Krzycki and his colleagues discovered that E. limosum interacts with L-carnitine in a different way in the gut, and that interaction eliminates L-carnitine’s role in production of TMA (other nutrients also participate in TMA production in the gut).
The researchers attribute the bacteria’s beneficial behavior to a protein called MtcB, an enzyme that cuts specific molecules off of compounds to help bacteria generate energy and survive. The process is called demethylation, and involves the removal of one methyl group – a carbon atom surrounded by three hydrogen atoms – to change a compound’s structure or function.
“The bacterium does this for its own benefit, but it has the downstream effect of reducing the toxicity of TMA,” Krzycki said. “Up until now, the only known gut microbial reactions with L-carnitine involved converting it into its bad form. We’ve discovered that a bacterium known to be beneficial could remove a methyl group and send the resulting product down another pathway without making any other harmful compounds in the process.”

In these interactions, L-carnitine functions as a growth substrate – a compound consumed so the organism can live and grow, and also a target for enzyme activity. In the study, the researchers fed E. limosum cultures an assortment of potential substrates, including L-carnitine.

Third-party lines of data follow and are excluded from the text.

/-- Every clause of LaneLadder has a state and operands that meet its hypotheses. -/
theorem test_witness_laneLadder :
  (∃ (a : Lane), a.run = (false, 0))
  ∧ (∃ n, n < 8)
  ∧ (∃ n, n < 4)
  ∧ (∃ (s : State) (l : LinkId) (m : List DetectLane), tblWf {} s.lanes = true ∧ ethMode s l.val = false
      ∧ (link s l).up = false ∧ (link s l).nego = false
      ∧ (lanesWhere s l (fun a => a.st = .negotiate || a.st = .step || a.st = .align) = [])
      ∧ minLanes s l ≤ ((List.finRange 4).filter (detected s l m)).length)
  ∧ (∃ (s : State) (l : LinkId) (m : List DetectLane),
      (ethMode s l.val = true ∨ (link s l).up = true ∨ (link s l).nego = true ∨ ((List.finRange 4).filter (detected s l m)).length < minLanes s l))
  ∧ (∃ (s : State) (l : LinkId) (w : TrainLine), (trainRx (lane s (laneId l w.lane)) w.bits).2 = none)
  ∧ (∃ (s : State) (l : LinkId), ownPresent s l = 0)
  ∧ (∃ (s : State) (l : LinkId) (c : TrainCap), ownPresent s l ≠ 0 ∧ c.nonce = (link s l).nonce)
  ∧ (∃ (s : State) (l : LinkId) (c : TrainCap), ownPresent s l ≠ 0 ∧ c.nonce ≠ (link s l).nonce
      ∧ ((link s l).caps < 2 ∨ c.present ≠ ownPresent s l))
  ∧ (∃ (s : State) (l : LinkId) (c : TrainCap), ownPresent s l ≠ 0 ∧ c.nonce ≠ (link s l).nonce ∧ 2 ≤ (link s l).caps
      ∧ c.present = ownPresent s l ∧ c.maxRate = 3)
  ∧ (∃ (s : State) (l : LinkId) (c : TrainCap), ownPresent s l ≠ 0 ∧ c.nonce ≠ (link s l).nonce ∧ 2 ≤ (link s l).caps
      ∧ c.present = ownPresent s l ∧ c.maxRate ≠ 3)
  ∧ (∃ (s : State) (l : LinkId), (link s l).initiator = true)
  ∧ (∃ (s : State) (l : LinkId), (link s l).initiator = false ∧ (link s l).stepCount < 7)
  ∧ (∃ (s : State) (l : LinkId), (link s l).initiator = false ∧ (link s l).stepCount = 7)
  ∧ (∃ (s : State) (l : LinkId) (r : BitVec 2), (∃ j ∈ lanesWhere s l (fun a => a.st = .step),
      stepPassed (lane s (laneId l j)) = false ∨ (lane s (laneId l j)).rate.toNat + 1 ≠ r.toNat))
  ∧ (∃ (s : State) (l : LinkId), (∀ j, (lane s (laneId l j)).peerPass = none)
      ∧ minLanes s l ≤ laneCount (laneMask s l inLane) ∧ tblWf {} s.lanes = true)
  ∧ (∃ (s : State) (n : LaneId) (x : Bool) (y : Bool), (lane s n).pass = some x ∧ (lane s n).peerPass = some y
      ∧ (lane s n).st = .step ∧ x = true ∧ y = true)
  ∧ (∃ (s : State) (n : LaneId) (x : Bool) (y : Bool), (lane s n).pass = some x ∧ (lane s n).peerPass = some y
      ∧ (lane s n).st = .step ∧ (x && y) = false)
  ∧ (∃ (s : State) (n : LaneId) (x : Bool) (y : Bool), (lane s n).pass = some x ∧ (lane s n).peerPass = some y
      ∧ (lane s n).st = .recover ∧ x = true ∧ y = true)
  ∧ (∃ (s : State) (n : LaneId) (x : Bool) (y : Bool), (lane s n).pass = some x ∧ (lane s n).peerPass = some y
      ∧ (lane s n).st = .recover ∧ (x && y) = false)
  ∧ (∃ (s : State) (n : LaneId), 2 ≤ (lane s n).tries)
  ∧ (∃ (s : State) (n : LaneId), (lane s n).tries < 2)
  ∧ (∃ (s : State) (l : LinkId), (lanesWhere s l (fun a => a.st = .step) ≠ [])
      ∧ (∀ j ∈ lanesWhere s l (fun a => a.st = .step), stepPassed (lane s (laneId l j)) = true
      ∧ (lane s (laneId l j)).rate = 3))
  ∧ (∃ (s : State) (l : LinkId) (m : BitVec 4) (j : Fin 4), bit m j.val = true ∧ (lane s (laneId l j)).st = .negotiate
      ∧ limitPassed s (lane s (laneId l j)) = true)
  ∧ (∃ (s : State) (l : LinkId) (m : BitVec 4), (∀ j, bit m j.val = true → (lane s (laneId l j)).st ≠ .negotiate))
  ∧ (∃ (s : State) (n : LaneId), (lane s n).st = .align)
  ∧ (∃ (s : State) (l : LinkId) (m : List AlignLane),
      (ethMode s l.val = true ∨ ((lanesWhere s l (fun a => a.st = .align)).filter (seenAs (fun x => holdsLock x && !inSkew x) m)) ++ ((lanesWhere s l (fun a => a.st = .align)).filter (seenAs (fun x => holdsLock x && inSkew x) m)) = []))
  ∧ (∃ (s : State) (l : LinkId) (m : List AlignLane), ethMode s l.val = false
      ∧ (((lanesWhere s l (fun a => a.st = .align)).filter (seenAs (fun x => holdsLock x && !inSkew x) m)) ++ ((lanesWhere s l (fun a => a.st = .align)).filter (seenAs (fun x => holdsLock x && inSkew x) m)) ≠ []))
  ∧ (∃ (s : State) (l : LinkId), (link s l).up = false ∧ (link s l).nego = false ∧ lanesWhere s l aligning ≠ [])
  ∧ (∃ (s : State) (l : LinkId), (link s l).up = false ∧ (link s l).nego = false ∧ lanesWhere s l aligning = []
      ∧ laneCount (laneMask s l inLane) < minLanes s l)
  ∧ (∃ (s : State) (l : LinkId), (link s l).up = false ∧ (link s l).nego = false ∧ lanesWhere s l aligning = []
      ∧ minLanes s l ≤ laneCount (laneMask s l inLane))
  ∧ (∃ (s : State) (l : LinkId), (link s l).up = true ∧ (link s l).retrain = true
      ∧ (lanesWhere s l (fun a => inLane a && !(a.st = .service)) = []))
  ∧ (∃ (s : State) (l : LinkId), (link s l).up = true ∧ (link s l).retrain = false) :=
  ⟨⟨{ run := (false, 0) }, by decide +kernel⟩,
  ⟨0, by decide +kernel⟩,
  ⟨0, by decide +kernel⟩,
  ⟨{ (sL { st := .detect, darkened := false }) with tick.ns := 100000 }, 0,
      List.replicate 4 ⟨List.replicate 200 true, List.replicate 8 true⟩, by decide +kernel⟩,
  ⟨setLink (sE {} .off) (0 : LinkId) { up := true }, 0, List.replicate 4 ⟨[], List.replicate 8 true⟩, by decide +kernel⟩,
  ⟨State.reset, 0, ⟨0, []⟩, by decide +kernel⟩,
  ⟨State.reset, 0, by decide +kernel⟩,
  ⟨sL { st := .negotiate, darkened := false }, 0, ⟨3, 15, true, 1, 0⟩, by decide +kernel⟩,
  ⟨sL { st := .negotiate, darkened := false } (setLink State.reset 0 { caps := 1 }), 0, ⟨3, 15, true, 0, 7⟩,
      by decide +kernel⟩,
  ⟨sL { st := .negotiate, darkened := false } (setLink State.reset 0 { caps := 2 }), 0, ⟨3, 15, true, 0, 7⟩,
      by decide +kernel⟩,
  ⟨setLink (sL { st := .negotiate, darkened := false }) 0 { caps := 2 }, 0, ⟨2, 15, true, 1, 7⟩, by decide +kernel⟩,
  ⟨setLink (State.reset) (0 : LinkId) { initiator := true }, 0, by decide +kernel⟩,
  ⟨State.reset, 0, by decide +kernel⟩,
  ⟨setLink (State.reset) (0 : LinkId) { stepCount := 7 }, 0, by decide +kernel⟩,
  ⟨sL { st := .step, darkened := false } (State.reset), 0, 0, by decide +kernel⟩,
  ⟨sL { st := .step, darkened := false } (State.reset), 0, by decide +kernel⟩,
  ⟨setLane (State.reset) (0 : LaneId) { pass := some true, peerPass := some true, st := .step }, 0, true, true,
      by decide +kernel⟩,
  ⟨setLane (State.reset) (0 : LaneId) { pass := some false, peerPass := some false, st := .step }, 0, false, false,
      by decide +kernel⟩,
  ⟨setLane (State.reset) (0 : LaneId) { pass := some true, peerPass := some true, st := .recover }, 0, true, true,
      by decide +kernel⟩,
  ⟨setLane (State.reset) (0 : LaneId) { pass := some false, peerPass := some false, st := .recover }, 0, false, false,
      by decide +kernel⟩,
  ⟨setLane (State.reset) (0 : LaneId) { tries := 2 }, 0, by decide +kernel⟩,
  ⟨State.reset, 0, by decide +kernel⟩,
  ⟨sL { st := .step, darkened := false, rate := 3, pass := some true, peerPass := some true }, 0, by decide +kernel⟩,
  ⟨{ sL { st := .negotiate, darkened := false } (State.reset) with tick.ns := 10000000 }, 0, 1, 0, by decide +kernel⟩,
  ⟨State.reset, 0, 0, by decide +kernel⟩,
  ⟨setLane (State.reset) (0 : LaneId) { st := .align }, 0, by decide +kernel⟩,
  ⟨State.reset, 0, [], by decide +kernel⟩,
  ⟨sL { st := .align, darkened := false }, 0, List.replicate 4 ⟨List.replicate 96 1, true, 0⟩, by decide +kernel⟩,
  ⟨sL { st := .step, darkened := false, pass := some true, peerPass := some true } (State.reset), 0, by decide +kernel⟩,
  ⟨State.reset, 0, by decide +kernel⟩,
  ⟨sL { st := .recover, darkened := false, rate := 3, pass := some true } (State.reset), 0, by decide +kernel⟩,
  ⟨setLink (State.reset) (0 : LinkId) { up := true, retrain := true }, 0, by decide +kernel⟩,
  ⟨setLink (State.reset) (0 : LinkId) { up := true }, 0, by decide +kernel⟩⟩

/-- Every clause of LaneFaultsLasersAndLoops has a state and operands that meet its hypotheses. -/
theorem test_witness_laneFaultsLasersAndLoops :
  (∃ (s : State) (n : LaneId) (c : LaneCause) (k : Nat),
      ((c = .lock ∧ k = 1 ∧ (codeSeen s n = true → lockLost (lane s n) = true)) ∨ (c = .ucwLimit ∧ k = 2
      ∧ (codeSeen s n = true → fld (reg s .laneCtrl n.val) 8 8 ≤ ucwCount s (lane s n))) ∨ (c = .rxPower ∧ k = 3
      ∧ 8 ≤ (lane s n).low) ∨ (c = .laser ∧ k = 4 ∧ (lane s n).darkened = true)))
  ∧ (∃ (s : State) (n : LaneId), codeSeen s n = true ∧ lockLost (lane s n) = false)
  ∧ (∃ (s : State) (n : LaneId), codeSeen s n = true ∧ ucwCount s (lane s n) < fld (reg s .laneCtrl n.val) 8 8)
  ∧ (∃ (s : State) (n : LaneId), (lane s n).low < 8)
  ∧ (∃ (s : State) (n : LaneId) (k : Nat) (j : LaneId), k ≤ 4 ∧ tblWf {} s.lanes = true
      ∧ ((lane s n).st = .service ∨ (lane s n).st = .align) ∧ (lane s n).darkened = false ∧ inLane (lane s n) = true
      ∧ ethMode s (linkOfLane n).val = false ∧ minLanes s (linkOfLane n) + 1 ≤ laneCount (laneMask s (linkOfLane n) inLane)
      ∧ j ≠ n)
  ∧ (∃ (s : State) (n : LaneId), (lane s n).st ≠ .service ∧ (lane s n).st ≠ .align)
  ∧ (∃ (s : State) (l : LinkId), ethMode s l.val = true)
  ∧ (∃ (s : State) (l : LinkId), ethMode s l.val = false ∧ minLanes s l ≤ laneCount (laneMask s l inLane))
  ∧ (∃ (s : State) (l : LinkId), ethMode s l.val = false ∧ laneCount (laneMask s l inLane) < minLanes s l
      ∧ ((link s l).up = true ∨ (link s l).nego = true))
  ∧ (∃ (s : State) (l : LinkId), ethMode s l.val = false ∧ laneCount (laneMask s l inLane) < minLanes s l
      ∧ (link s l).up = false ∧ (link s l).nego = false)
  ∧ (∃ (s : State) (n : LaneId), (link s (linkOfLane n)).up = true ∧ (link s (linkOfLane n)).retrain = true
      ∧ (lane s n).ownOut = false ∧ (lane s n).peerOut = false)
  ∧ (∃ (s : State) (n : LaneId), (lane s n).ownOut = true ∧ 4 ≤ ((lane s n).fails + 1).toNat)
  ∧ (∃ (s : State) (n : LaneId), (lane s n).ownOut = true ∧ ((lane s n).fails + 1).toNat < 4)
  ∧ (∃ (s : State) (l : LinkId) (b : LaneState), tblWf {} s.lanes = true ∧ (link s l).up = true ∧ ethMode s l.val = false
      ∧ (minLanes s l ≤ ((List.finRange 4).filter (fun j => !bit b.outMask j.val && inLane { lane s (laneId l j) with peerOut := false })).length) ∧ minLanes s l ≤ laneCount b.txNext)
  ∧ (∃ (s : State) (l : LinkId), ((link s l).up = false ∨ ethMode s l.val = true))
  ∧ (∃ (s : State) (n : LaneId) (k : BitVec 48), (lane s n).retryAt = some k ∧ (lane s n).st = .recover
      ∧ (lane s n).failed = false ∧ (lane s n).darkened = false ∧ reached s k = true ∧ tblWf {} s.lanes = true)
  ∧ (∃ (s : State) (n : LaneId), ((lane s n).retryAt = none ∨ (lane s n).st ≠ .recover ∨ (lane s n).failed = true))
  ∧ (∃ (s : State) (n : LaneId), (lane s n).failed = true ∧ (lane s n).st = .recover)
  ∧ (∃ (s : State) (n : LaneId), (lane s n).failed = true ∧ tblWf {} s.lanes = true)
  ∧ (∃ (s : State) (l : Fin 16), ethMode s ((⟨80 + l.val, by omega⟩ : LinkId)).val = true ∧ (ethPort s l).up = false
      ∧ (∀ j, laneLit s (laneId ((⟨80 + l.val, by omega⟩ : LinkId)) j) = true))
  ∧ (∃ (s : State) (l : Fin 16), (ethPort s l).up = true)
  ∧ (∃ (s : State), tblWf {} s.lanes = true ∧ tblWf {} s.lasers = true)
  ∧ (∃ (s : State), tblWf {} s.lanes = true ∧ RegsRise s)
  ∧ (∃ (s : State) (n : LaneId) (p : BitVec 16), tblWf {} s.lanes = true ∧ ((lane s n).low + 1 < 8 ∨ rxLow s ≤ p.toInt))
  ∧ (∃ (s : State) (n : LaneId) (p : BitVec 16), tblWf {} s.lanes = true ∧ p.toInt < rxLow s ∧ 7 ≤ (lane s n).low)
  ∧ (∃ (s : State) (e : Fin 24) (b : Bool), ((laser s e b).fault = true ∨ bit (reg s .oeLaser e.val) b.toNat = false))
  ∧ (∃ (s : State) (e : Fin 24) (b : Bool), (laser s e b).fault = false ∧ bit (reg s .oeLaser e.val) b.toNat = true
      ∧ (laser s e b).power.toInt ≤ laserLow s)
  ∧ (∃ (s : State) (n : LaneId), ((lane s n).st = .detect ∨ (lane s n).st = .negotiate))
  ∧ (∃ (s : State) (n : LaneId), (lane s n).st ≠ .detect ∧ (lane s n).st ≠ .negotiate)
  ∧ (∃ (s : State) (n : LaneId), (lane s n).farLoop.isSome = true)
  ∧ (∃ (s : State) (n : LaneId), (lane s n).farLoop = none) :=
  ⟨⟨sL { st := .service, darkened := false, low := 8 } (State.reset), 0, .rxPower, 3, by decide +kernel⟩,
  ⟨sL { st := .service, darkened := false, low := 8 } (State.reset), 0, by decide +kernel⟩,
  ⟨sL { st := .service, darkened := false, low := 8 } (State.reset), 0, by decide +kernel⟩,
  ⟨State.reset, 0, by decide +kernel⟩,
  ⟨sL { st := .service, darkened := false }, 0, 2, 4, by decide +kernel⟩,
  ⟨State.reset, 0, by decide +kernel⟩,
  ⟨setReg State.reset .ethPortCfg 0 0 0 1, 80, by decide +kernel⟩,
  ⟨sL { st := .service, darkened := false, low := 8 } (State.reset), 0, by decide +kernel⟩,
  ⟨setLink (State.reset) (0 : LinkId) { up := true }, 0, by decide +kernel⟩,
  ⟨State.reset, 0, by decide +kernel⟩,
  ⟨setLink (State.reset) (linkOfLane (0 : LaneId)) { up := true, retrain := true }, 0, by decide +kernel⟩,
  ⟨sL { st := .recover, darkened := false, ownOut := true, fails := 3 }, 0, by decide +kernel⟩,
  ⟨setLane (State.reset) (0 : LaneId) { ownOut := true }, 0, by decide +kernel⟩,
  ⟨setLink (sL { st := .service, darkened := false, low := 8 } (State.reset)) (0 : LinkId) { up := true }, 0,
      ⟨0, 0, 15, 0, 0⟩, by decide +kernel⟩,
  ⟨State.reset, 0, by decide +kernel⟩,
  ⟨setLane (State.reset) (0 : LaneId) { retryAt := some (0 : BitVec 48), st := .recover, failed := false, darkened := false }, 0, 0, by decide +kernel⟩,
  ⟨State.reset, 0, by decide +kernel⟩,
  ⟨setLane (State.reset) (0 : LaneId) { failed := true, st := .recover }, 0, by decide +kernel⟩,
  ⟨setLane (State.reset) (0 : LaneId) { failed := true }, 0, by decide +kernel⟩,
  ⟨{ (setReg State.reset .ethPortCfg 0 0 0 1) with attic.runAt := some 0, fns := [(80, { st := .starting })], lanes := [(320, { darkened := false }), (321, { darkened := false }), (322, { darkened := false }), (323, { darkened := false })] }, 0, by decide +kernel⟩,
  ⟨modEth (0 : Fin 16) (fun x => { x with up := true }) (State.reset), 0, by decide +kernel⟩,
  ⟨State.reset, by decide +kernel⟩,
  ⟨State.reset, by decide +kernel, by unfold RegsRise; decide +kernel⟩,
  ⟨State.reset, 0, 0, by decide +kernel⟩,
  ⟨sL { st := .service, darkened := false, low := 7 }, 0, -32768, by decide +kernel⟩,
  ⟨State.reset, 0, false, by decide +kernel⟩,
  ⟨setReg State.reset .oeLaser 0 0 0 1, 0, false, by decide +kernel⟩,
  ⟨setLane (State.reset) (0 : LaneId) { st := .detect }, 0, by decide +kernel⟩,
  ⟨State.reset, 0, by decide +kernel⟩,
  ⟨setLane (State.reset) (0 : LaneId) { farLoop := some 0 }, 0, by decide +kernel⟩,
  ⟨State.reset, 0, by decide +kernel⟩⟩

Only when offered L-carnitine did the microbe synthesize the MtcB protein specifically to lop off L-carnitine’s methyl group – in essence, MtcB is part of the bacteria’s natural way to consume the nutrient.
Krzycki said finding this one significant health benefit in one species of gut bacteria suggests there is still a lot to learn about how gut bacteria can influence health outcomes associated with human metabolism.
“MtcB is part of a family of proteins with thousands of representatives that may use different compounds and change what nutrients bacteria consume in the gut,” he said. “These proteins may behave very similarly chemically, but using different compounds obviously can create big changes as far as biology goes.”
This work was supported by grants from the National Institutes of Health.
The first author was Duncan Kountz, an undergraduate researcher in Krzycki’s lab who is now a graduate student at Harvard. Additional Ohio State co-authors were Edward Behrman and Liwen Zhang.